К моей радости он действительно сидел у самой кромки воды, сгорбившись, обхватив длинными руками колени, и задумчиво что-то чертил тонким кривым прутиком, на песке. Спутанные серые волосы его развевались на ветру, а набегавшая светлая рябь лизала давно задубевшие ступни.
Стоило мне едва только толкнуть калитку, как он вздрогнул и мгновенно обернулся на звук. По загоревшему лицу Валька скользнула улыбка и спряталась в уголках губ, но у меня тут-же отлегло от сердца, я понял, что и в этот раз, могу рассчитывать на его откровения. Я подошел к нему и присел рядом.
- Как поживаешь Валек?
- Поживаю, че мне сделается – он равнодушно пожал плечами.
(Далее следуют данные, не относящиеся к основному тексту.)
-- ==== Sys2Proof/Machine/Ports.lean ====
section
/-! DEFINITION. Audio ports, slot masks, start groups, ASRC channels and AES3 transceivers (R267 to R296). -/

namespace Sys2Proof.Machine

/-- Feature IDs (R25, R32, R296). -/
def fidPort (n : Nat) : Nat := 0x0900 + n
def fidAesRx (r : Nat) : Nat := 0x0B00 + r
def fidAesTx (t : Nat) : Nat := 0x0B08 + t

/-- Claim slots of the transceivers' balls (R296, R507). -/
def aesInSlot (r : Nat) : Nat := if r < 4 then 92 + r else [196, 228, 260, 292].getD (r - 4) 0
def aesOutSlot (t : Nat) : Nat := if t < 4 then 124 + t else [324, 356, 388, 420].getD (t - 4) 0

/-- The set bits of a mask. -/
def maskBits (m : Nat) : List Nat := (List.range 32).filter (fun b => natBit m b)

namespace State

/-! ### ASRC channels (R283 to R286) -/

def asrcSlot (s : State) (c : Nat) : Nat := 1088 + s.get (F.ASRC_CH_PHYS c)

/-- The channels a feature uses. -/
def asrcOf (s : State) (fid : Nat) : List Nat :=
  (s.regs.filter (fun e => decide (e.1.1 = (F.ASRC_CH_OWNER 0).id) && decide (e.2 = fid))).map (fun e => e.1.2)

/-- The source endpoints of a feature's channels. -/
def asrcSources (s : State) (fid : Nat) : List Nat := (s.asrcOf fid).map (0x400 + ·)

/-- The ratio tracker of a feature: ports 0–31, receivers, transmitters. -/
def trackerOf (fid : Nat) : Nat := if fid < 0x0B00 then fid - 0x0900 else fid - 0x0B00 + 32
/-- The feature behind a ratio tracker. -/
def trackerFid (t : Nat) : Nat := if t < 32 then fidPort t else fidAesRx (t - 32)

/-- A channel joins its tracker: with the exact ratio of a far clock derived from the root, locked at once, or with the
ratio of a tracker that is locked already (R285). -/
def asrcJoin (s : State) (fid : Nat) (exact : Option Nat) (c : Nat) : State :=
  match exact with
  | some r => ((s.set (F.ASRC_CH_LOCK c) 1).set (F.ASRC_RATIO_R c) r).raise 104
  | none =>
    let t := trackerOf fid
    if s.on (I.TRK_LOCK t) then (s.set (F.ASRC_CH_LOCK c) 1).set (F.ASRC_RATIO_R c) (s.get (I.TRK_RATIO t)) else s

/-- A channel set to work for a feature (R284). -/
def asrcTake (s : State) (fid : Nat) (dir : Nat) (exact : Option Nat) (c : Nat) : State :=
  let s := ((s.set (I.ASRC_EN c) 1).set (F.ASRC_CH_OWNER c) fid).set (F.ASRC_CH_DIR c) dir
  if s.get (F.ASRC_CH_STATE c) ≠ unitOFF then s
  else
    ((((s.set (F.ASRC_CH_STATE c) unitSTARTING).set (F.ASRC_CH_FREEW c) 0).set (F.ASRC_CH_RANGE c) 0).set (I.ASRC_ATT c) 0
      ).asrcJoin fid exact c

/-- A channel told to shut down: it fades from the level it has (R284). -/
def asrcDrop (s : State) (c : Nat) : State :=
  let s := s.set (I.ASRC_EN c) 0
  if s.get (F.ASRC_CH_STATE c) = unitOFF ∨ s.get (F.ASRC_CH_STATE c) = unitSHUTTING then s
  else (s.set (F.ASRC_CH_STATE c) unitSHUTTING).set (I.ASRC_ACC c) (s.get (I.ASRC_ATT c) * 2 ^ 24)

/-- All the channels of a feature told to shut down. -/
def asrcDropAll (s : State) (fid : Nat) : State := (s.asrcOf fid).foldl (fun s c => s.asrcDrop c) s

/-- A channel's claim and owner given up at OFF (R34, R283). -/
def asrcRelease (s : State) (c : Nat) : State :=
  ((((s.unclaim (s.get (F.ASRC_CH_OWNER c)) [s.asrcSlot c]).set (F.ASRC_CH_OWNER c) 0).set (F.ASRC_CH_LOCK c) 0).set
    (F.ASRC_RATIO_R c) 0).set (F.ASRC_CH_FREEW c) 0 |>.set (F.ASRC_CH_RANGE c) 0

/-- A channel's 64-sample fade has ended (R284). -/
def asrcOff (s : State) (c : Nat) : State :=
  if s.get (F.ASRC_CH_STATE c) = unitSHUTTING ∧ s.get (I.ASRC_ATT c) = 64 then
    if s.on (I.ASRC_EN c) then (s.set (F.ASRC_CH_STATE c) unitSTARTING).set (I.ASRC_ATT c) 0
    else (s.set (F.ASRC_CH_STATE c) unitOFF).asrcRelease c
  else s

/-- A channel's domain is locked and its far side delivers data (R284). -/
def asrcOn (s : State) (c : Nat) : State :=
  if s.get (F.ASRC_CH_STATE c) = unitSTARTING ∧ s.on (F.ASRC_CH_LOCK c) then s.set (F.ASRC_CH_STATE c) unitON else s

/-- The channels of a far clock freewheel, with event 105 (R286). -/
def asrcFreewheel (s : State) (fid : Nat) : State :=
  let cs := (s.asrcOf fid).filter (fun c => !s.on (F.ASRC_CH_FREEW c))
  if cs = [] then s else (cs.foldl (fun s c => s.set (F.ASRC_CH_FREEW c) 1) s).raise 105

/-- The far clock is back (R286). -/
def asrcReturn (s : State) (fid : Nat) : State := (s.asrcOf fid).foldl (fun s c => s.set (F.ASRC_CH_FREEW c) 0) s

/-- The ratio leaves the range of R283, and comes back (R286). -/
def asrcRange (s : State) (c : Nat) (out : Bool) : State :=
  if s.get (F.ASRC_CH_STATE c) ≠ unitON ∨ s.on (F.ASRC_CH_RANGE c) = out then s
  else if out then (s.set (F.ASRC_CH_RANGE c) 1).raise 106
  else s.set (F.ASRC_CH_RANGE c) 0

/-- An input channel ramps to zero, and stays there, while its far clock or its ratio is lost and until the tracker is
within LOCK again (R286). DEDUCED: log entry 156. -/
def asrcMuted (s : State) (c : Nat) : Bool :=
  s.on (F.ASRC_CH_FREEW c) || s.on (F.ASRC_CH_RANGE c) || !s.on (F.ASRC_CH_LOCK c)

/-- One engine sample of a channel's ramp: an input channel moves by a 64th, in or out; the fade of an output channel is
counted in far samples, by its ratio (R284, R286). -/
def asrcRamp (s : State) (c : Nat) : State :=
  let a := s.get (I.ASRC_ATT c)
  let st := s.get (F.ASRC_CH_STATE c)
  if st = unitSHUTTING then
    let r := s.get (F.ASRC_RATIO_R c)
    let step := if s.on (F.ASRC_CH_DIR c) ∧ r ≠ 0 then r else 2 ^ 24
    let acc := s.get (I.ASRC_ACC c) + step
    (s.set (I.ASRC_ACC c) acc).set (I.ASRC_ATT c) (min 64 (acc / 2 ^ 24))
  else if st = unitON ∧ s.get (F.ASRC_CH_DIR c) = 0 then
    s.set (I.ASRC_ATT c) (if s.asrcMuted c then min 64 (a + 1) else a - 1)
  else s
Его черные, свернутые в трубочку, загнутые вниз когти впились в песок, и весь его облик в тот миг напоминал мне пощипанного излетанного грифа.
- Ты что, так ногти и не постриг? – для чего-то задал я ему нелепый вопрос, тут-же кусая себя за язык, но было поздно. Валек резко дернулся и вцепился в меня взглядом.
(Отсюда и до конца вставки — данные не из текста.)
-- ==== Sys2Proof/Machine/Currant.lean ====
section
/-! DEFINITION. Currant, the measurement unit (R351 to R363): the supervisory ADC, its monitors and loopback judge, the
wipers' parameter posts, the meter points and the loudness groups. -/

namespace Sys2Proof.Machine

/-- The rotation's channels, in order (R352). -/
def rotChannel (k : Nat) : Nat := if k < 16 then k else k + 8

/-- A channel that reports a signed temperature (R351). -/
def chSigned (ch : Nat) : Bool := decide (24 ≤ ch) && decide (ch < 28)

/-- The divider of a supply channel (R351). -/
def chDivider (ch : Nat) : Nat := if ch = 34 ∨ ch = 35 then 2 else 1

/-- A mean of `2^avg` readings, rounded half up (R353). -/
def scanMean (sum : Int) (avg : Nat) : Int := (2 * sum + 2 ^ avg) / 2 ^ (avg + 1)

namespace State

/-- A free word, and the state that has taken it. -/
def fresh (s : State) : Nat × State := ((Config.freeWord s.free).toNat, { s with free := s.free + 1 })

def curStatus (s : State) (v : Nat) : State := s.set F.CUR_CTRL_STATUS v

/-! ### Monitors (R354, R408, R415) -/

/-- A run of readings on the other side: counted to 4, and then `flip` (R354, R355). -/
def runOf (s : State) (ch : Nat) (other : Bool) (flip : State → State) : State :=
  if !other then s.set (I.CUR_RUN ch) 0
  else if s.get (I.CUR_RUN ch) + 1 < 4 then s.set (I.CUR_RUN ch) (s.get (I.CUR_RUN ch) + 1)
  else flip (s.set (I.CUR_RUN ch) 0)

/-- A reading outside its window `CUR_MON`, in millivolts (R351, R354). -/
def monOutside (s : State) (ch code : Nat) : Bool :=
  let v := code * 3125 * chDivider ch
  decide (v < s.get (F.CUR_MON_LO (ch - 28)) * 65536) || decide (s.get (F.CUR_MON_HI (ch - 28)) * 65536 < v)

/-- A supply or reference reading judged. -/
def monJudge (s : State) (ch code : Nat) : State :=
  let b := ch - 28
  let isOut := natBit (s.get F.CUR_MONSTAT_WIN) b
  s.runOf ch (s.monOutside ch code != isOut) (fun s =>
    let s := s.set F.CUR_MONSTAT_WIN (s.get F.CUR_MONSTAT_WIN ^^^ 2 ^ b)
    if isOut then s else (s.raise 216).mdlFault 0x0C 9 ch true 0 0 0 0xFFFF)

/-- The steward's response to CRIT, and to WARN (R406, R415). -/
def tempAction (s : State) (crit : Bool) (ch : Nat) : State :=
  if crit then
    let s := ((s.raise 218).mdlFault 0x0C 9 ch true 0 0 0 0xFFFF).raise 30
    if s.on F.MDL_CTRL_CRITSTOP then s.engineStop false else s
  else (((s.raise 217).mdlFault 0x0C 9 ch true 4 4 0 0xFFFF).set F.MDL_COVER_TSUSP 1).raise 28

/-- One threshold of one sensor: 4 readings above set the flag; the flag clears once every sensor has read 2 °C (256
units) below 4 times (R354). DEDUCED: log entry 52. -/
def tempJudge (s : State) (ch : Nat) (t : Int) (crit : Bool) : State :=
  let i := 2 * (ch - 24) + b2n crit
  let thr := sint 16 (s.get (if crit then F.CUR_TEMPTH_CRIT else F.CUR_TEMPTH_WARN))
  let flag := if crit then F.CUR_MONSTAT_CRIT else F.CUR_MONSTAT_WARN
  let hot := if thr < t then min 4 (s.get (I.CUR_HOT i) + 1) else 0
  let cool := if t + 256 ≤ thr then min 4 (s.get (I.CUR_COOL i) + 1) else 0
  let s := (s.set (I.CUR_HOT i) hot).set (I.CUR_COOL i) cool
  if hot = 4 ∧ s.on flag = false then (s.set flag 1).tempAction crit ch
  else if s.on flag ∧ (List.range 4).all (fun k => decide (s.get (I.CUR_COOL (2 * k + b2n crit)) = 4)) then
    let s := s.set flag 0
    if crit then s else s.set F.MDL_COVER_TSUSP 0
  else s

/-- A result written and judged by its monitor (R353, R354). -/
def curResult (s : State) (ch code : Nat) : State :=
  let s := (s.set (F.CUR_RES_CODE ch) code).set (F.CUR_RES_VALID ch) 1
  if chSigned ch then (s.tempJudge ch (sint 16 code) false).tempJudge ch (sint 16 code) true
  else if 28 ≤ ch then s.monJudge ch code
  else s

/-! ### Loopback (R355, R408) -/

/-- A tap's reading is judged. -/
def tapJudged (s : State) (n : Nat) : Bool :=
  !s.dmsAudio n && decide (s.dmsState n = unitON) && !s.on (F.DMS_STAT_SLEWING n) && !s.on (F.DMS_STAT_HOLDING n) &&
  !s.on (F.DMS_STAT_SC n) && !s.on (F.DMS_STAT_FORCED n)

/-- The tap differs from `DMS_OUTV` by more than the tolerance. -/
def tapOff (s : State) (n code : Nat) : Bool :=
  decide (s.get F.CUR_LBTOL_TOL * 65536 < (((code * 3125000 : Nat) : Int) - ((s.dmsOut n * 65536 : Nat) : Int)).natAbs)

/-- A permanent fault of the stage in service: the spare stage is told to take over, or the channel retires (R347, R348,
R411). -/
def dmsPermanent (s : State) (n : Nat) : State :=
  if s.on (F.DMS_STAT_SPOK n) then (s.set (I.DMS_SWAP n) 1).raise 26 else (s.dmsRetire n).raise 27

/-- A loopback fault charged to the stage in service; a permanent one replaces it. -/
def tapFault (s : State) (n : Nat) (ok : Bool) : State :=
  let u := 2 * n + s.get (F.DMS_STAT_STAGE n)
  let perm := s.mdlPermanent 7 4 u ok
  let pact := if s.on (F.DMS_STAT_SPOK n) then 2 else 3
  let s := s.mdlFault 7 4 u ok 1 pact 0 n
  if perm then ((s.set (I.DMS_UNFIT u) 1).set (I.CUR_REJ n) 0).dmsPermanent n else s.set (I.CUR_REJ n) 4

/-- A rotation reading of tap `n` (R355); a reported mismatch is judged over 4 further readings (R408). -/
def tapJudge (s : State) (n code : Nat) : State :=
  if !s.tapJudged n then s
  else
    let bad := s.tapOff n code
    let isOut := natBit (s.get F.CUR_LBSTAT_LB) n
    let rej := s.get (I.CUR_REJ n)
    let s := if rej = 0 then s
      else if !bad then s.set (I.CUR_REJ n) 0
      else if rej = 1 then s.tapFault n false
      else s.set (I.CUR_REJ n) (rej - 1)
    s.runOf n (bad != isOut) (fun s =>
      let s := s.set F.CUR_LBSTAT_LB (s.get F.CUR_LBSTAT_LB ^^^ 2 ^ n)
      if isOut then s else (s.raise 219).tapFault n true)

/-- The next conversion slot, from the present sample on, that is a rotation slot, or is not: a slot lasts 192 PCLK, and
those ≡ 15 (mod 16) are the rotation's (R351, R352). -/
def curSlot (s : State) (rot : Bool) : Nat :=
  let k := max (s.get I.CUR_SLOT) ((s.get I.PCLK + 191) / 192)
  if rot then k + (15 - k % 16) else if k % 16 = 15 then k + 1 else k

/-- Currant, enabled by Rind and not stopped in STANDBY, makes a conversion in the present sample's next slot of the kind; with
none left in it, or while it does not run, nothing is converted (R352). DEDUCED: log entry 52. -/
def inSlot (s : State) (rot : Bool) (f : State → State) : State :=
  let k := s.curSlot rot
  if s.get I.CUR_EN = 0 ∨ s.get F.SYS_PWR_STATE = 3 ∨ s.on I.PW_HOLD ∨ s.get I.PCLK + 4 * s.sampleTclks ≤ 192 * k then s
  else f (s.set I.CUR_SLOT (k + 1))

/-- A rotation slot: the next of the 32 channels (R352). -/
def rotation (s : State) (code : Nat) : State :=
  let ch := rotChannel (s.get I.CUR_ROT)
  let s := (s.set I.CUR_ROT (s.get I.CUR_ROT + 1)).curResult ch code
  if ch < 16 then s.tapJudge ch code else s

/-! ### The scan list (R353) -/

def listV (w : Nat) : Bool := natBit w 31
def listAvg (w : Nat) : Nat := natBits w 26 24
def listCh (w : Nat) : Nat := natBits w 21 16

/-- The next valid entry of the pass from `e` on. -/
def nextEntry (s : State) (e : Nat) : Option Nat :=
  (List.range 64).find? (fun i => decide (e ≤ i) && listV (s.get (I.CUR_LIST i)))

/-- A pass begins with the entries as they stand; without a valid entry there is none. -/
def beginPass (s : State) : State :=
  let s := (List.range 64).foldl (fun s e => s.set (I.CUR_LIST e) (s.regWord (0xF0100 + 4 * e))) s
  match s.nextEntry 0 with
  | some e => (((s.set I.CUR_PASS 1).set I.CUR_ENT e).set I.CUR_CNT 0).set I.CUR_SUM 0
  | none => s

/-- One conversion of the current entry. -/
def scanStep (s : State) (code : Nat) : State :=
  let e := s.get I.CUR_ENT
  let w := s.get (I.CUR_LIST e)
  let v : Int := if chSigned (listCh w) then sint 16 code else (code : Int)
  let sum := sint 32 (s.get I.CUR_SUM) + v
  let n := s.get I.CUR_CNT + 1
  if n < 2 ^ listAvg w then (s.set I.CUR_CNT n).set I.CUR_SUM (wrap 32 sum)
  else
    let s := ((s.curResult (listCh w) (wrap 16 (scanMean sum (listAvg w)))).set I.CUR_CNT 0).set I.CUR_SUM 0
    match s.nextEntry (e + 1) with
    | some e' => s.set I.CUR_ENT e'
    | none => s.set I.CUR_PASS 0

/-- A scan slot (R353). -/
def scanSlot (s : State) (code : Nat) : State :=
  if s.get F.CUR_CTRL_SCAN = 0 then s
  else
    let s := if s.on I.CUR_PASS then s else s.beginPass
    if s.on I.CUR_PASS then s.scanStep code else s

/-- A write of `CUR_CTRL`: without SCAN the pass ends. -/
def curCtrlSet (s : State) (w : Nat) : State :=
  let s := (s.put F.CUR_CTRL_SCAN w).curStatus stOK
  if natBit w 4 then s else s.set I.CUR_PASS 0

/-- A write of `CUR_SCAN[e]` (R351). -/
def curScanSet (s : State) (e w : Nat) : State :=
  if 39 < (F.CUR_SCAN_CH e).of w then s.curStatus stBADARG else (s.regStore (0xF0100 + 4 * e) w).curStatus stOK

/-- Currant's post: discarded on a standby, mirrored by an active chip (R381). -/
def curPost (s : State) (w : Nat) : State :=
  if s.standby then s else if s.mirrors then s.mirror (.currant (BitVec.ofNat 128 w)) else s.paramCmd 0xE0 w

/-- The wipers' posts at a tick (R356, R357): an entry of the list in effect whose result has changed. -/
def wiperPosts (s : State) : State :=
  (List.range 64).foldl (fun s e =>
    let w := s.get (I.CUR_LIST e)
    let ch := listCh w
    let code := s.get (F.CUR_RES_CODE ch)
    let v := s.get (F.CUR_RES_VALID ch) * 2 ^ 16 + code
    if !(listV w && natBit w 30) then s.set (I.CUR_POST e) v
    else if v = s.get (I.CUR_POST e) then s
    else
      let lin := natBit w 29
      let w0 := (if lin then 1 else 0) * 2 ^ 28 + (if lin then s.blockLen else 0) * 2 ^ 16 + natBits w 15 0
      (s.set (I.CUR_POST e) v).curPost (1 * 2 ^ 72 + 2 ^ 64 + w0 * 2 ^ 32 + code * 2 ^ 11)) s

/-! ### Meter points (R358 to R362) -/

/-- A meter's measures restarted (R358). -/
def meterReset (s : State) (k : Nat) : State :=
  [F.CUR_MTR0_TPK k, F.CUR_MTR0_SPK k, F.CUR_MTR1_DPK k, F.CUR_MTR1_RMS k].foldl (fun s f => s.set f 0x8000)
    ((((s.set (F.CUR_MTR3_OVCNT k) 0).set (I.MTR_N k) 0).set (I.MTR_FALL k) 0).set (I.MTR_DN k) 0)

/-- The display peak at TCLK `t`: held, or falling by DECAY × 32 units of 1/128 dB a second (R361). -/
def displayAt (s : State) (m t : Nat) : Nat :=
  if s.get (I.MTR_FALL m) = 0 then s.get (F.CUR_MTR1_DPK m)
  else
    let d := s.get (F.CUR_MCFG_DECAY m) * 32 * (t - s.get (I.MTR_FAT m)) / s.tclkHz
    let v := sint 16 (s.get (F.CUR_MTR1_DPK m)) - d
    if v < -25600 then 0x8000 else wrap 16 v

/-- A true peak at TCLK `t`: a higher one than shown is held anew (R361). -/
def displayPeak (s : State) (m tpk t : Nat) : State :=
  if s.get (I.MTR_DN m) = 0 ∨ sint 16 (s.displayAt m t) < sint 16 tpk then
    (((s.set (F.CUR_MTR1_DPK m) tpk).set (I.MTR_DN m) 1).set (I.MTR_FALL m) 0).set (I.MTR_FAT m) t
  else s

/-- Word 1 of a meter as it reads now. -/
def meterWord1 (s : State) (m : Nat) : Nat := s.displayAt m s.tclk * 2 ^ 16 + s.get (F.CUR_MTR1_RMS m)

/-- A sample taken by a meter at TCLK `now`. The true peak and the RMS come from filters the spec does not give.
DESIGN CHOICE: log entry 53. -/
def meterTake (s : State) (m : Nat) (x : Int) (now : Nat) : State :=
  let spk := levelOf x.natAbs
  let (t, s) := s.fresh
  let (r, s) := s.fresh
  let tpk := t % 2 ^ 16
  let first := s.get (I.MTR_N m) = 0
  let s := s.set (F.CUR_MTR0_SPK m) (if first then spk else levelMax (s.get (F.CUR_MTR0_SPK m)) spk)
  let s := s.set (F.CUR_MTR0_TPK m) (if first then tpk else levelMax (s.get (F.CUR_MTR0_TPK m)) tpk)
  let s := ((s.set (I.MTR_N m) 1).set (F.CUR_MTR1_RMS m) (r % 2 ^ 16)).displayPeak m tpk now
  let s := if x.natAbs < 2 ^ 27 then s
    else
      let s := s.bump (F.CUR_MTR3_OVCNT m) 1
      if s.on (I.MTR_OVD m) then s else (s.set (I.MTR_OVD m) 1).raise 220
  if s.on (F.CUR_MCFG_OUT m) ∧ 134217 < x.natAbs then s.set I.CUR_LIVEAT (now + 1) else s

/-- The running points whose samples are handled at the landing of sample `m`, or at its draining, take theirs: what a
destination receives, or what a source brings, zero where it is absent (R208, R225, R358). `i` counts the samples passed
since the state's TCLK. DESIGN CHOICE: log entry 11. -/
def meterSample (s : State) (m i : Nat) (landing : Bool) : State :=
  let ms := (s.regs.filter (fun e => decide (e.1.1 = (F.CUR_MCFG_EN 0).id) && decide (e.2 ≠ 0))).map (fun e => e.1.2)
  (ms.filter (fun k => s.on (I.MTAP_EN k) && (isSb (s.get (I.MTAP_EP k)) == s.on (I.MTAP_SIDE k)) == landing)).foldl (fun s k =>
    let e := s.get (I.MTAP_EP k)
    s.meterTake k (if s.on (I.MTAP_SIDE k) then s.receivedAt e m else (s.sourceAt e m).getD 0) (s.tclk + i * s.sampleTclks)) s

/-- LIVE60 (R362). -/
def live60 (s : State) : State :=
  s.flag F.CUR_STAT_LIVE60
    (decide (s.get I.CUR_LIVEAT ≠ 0) && decide (s.tclk + 1 ≤ s.get I.CUR_LIVEAT + 2 * s.tclkHz))

/-- A tap change at a tick resets the point's measures (R225, R358). -/
def tapTick (s : State) (m : Nat) : State :=
  if s.get (I.MTAP_EN m) = s.get (F.BRM_MTAP_EN m) ∧ s.get (I.MTAP_SIDE m) = s.get (F.BRM_MTAP_SIDE m) ∧
      s.get (I.MTAP_EP m) = s.get (F.BRM_MTAP_EP m) then s
  else
    (((s.set (I.MTAP_EN m) (s.get (F.BRM_MTAP_EN m))).set (I.MTAP_SIDE m) (s.get (F.BRM_MTAP_SIDE m))).set (I.MTAP_EP m)
      (s.get (F.BRM_MTAP_EP m))).meterReset m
- Ты приехал чебы спросить за ногти…
Я смешался и покачал головой.
- Нет, я так к слову…
- А че их стричь? Я имя за землю держуся – сказал он твердо, не оставляя для меня сомнений, что я еще раз взглянул на погруженные наполовину когти и подумал:
« А ведь Валек прав…так удобней…»
- Валек.
- Что?
- Валек, а ты в бога веришь?
- Я?
- Ты.
- А как-же? – он помолчал, глядя на воду, затем поднял лицо и, прислонив руку, вгляделся в далекий горизонт. Он разомкнул губы, от нарождавшегося признания во рту у него забулькало и он, отчего-то шепотом, произнес – Бога я боюся!
- Скажи Валек, вот как ты относишься к деньгам?
-К деньгам?
- Да, к деньгам.
- А никак.
- Разве тебе не хотелось-бы заиметь их когда-нибудь так много, чтобы ты, например, мог хорошо одеваться, пить не тройной одеколон, а хорошие напитки, иметь большой дом, как у Ладуша… путешествовать по миру…
- Неа…
- Почему?
- А для чего мне? Я Родину люблю. Вон Ладуш… плачет от богатства и не я раб его, а он мой…
Я оказался вновь поражен размышлением Валька, так, что даже дар говорить, на минуту у меня утратился.
- Как же это? Он тебя кормит, поит…
- Не он меня, а я его… возделываю грядки…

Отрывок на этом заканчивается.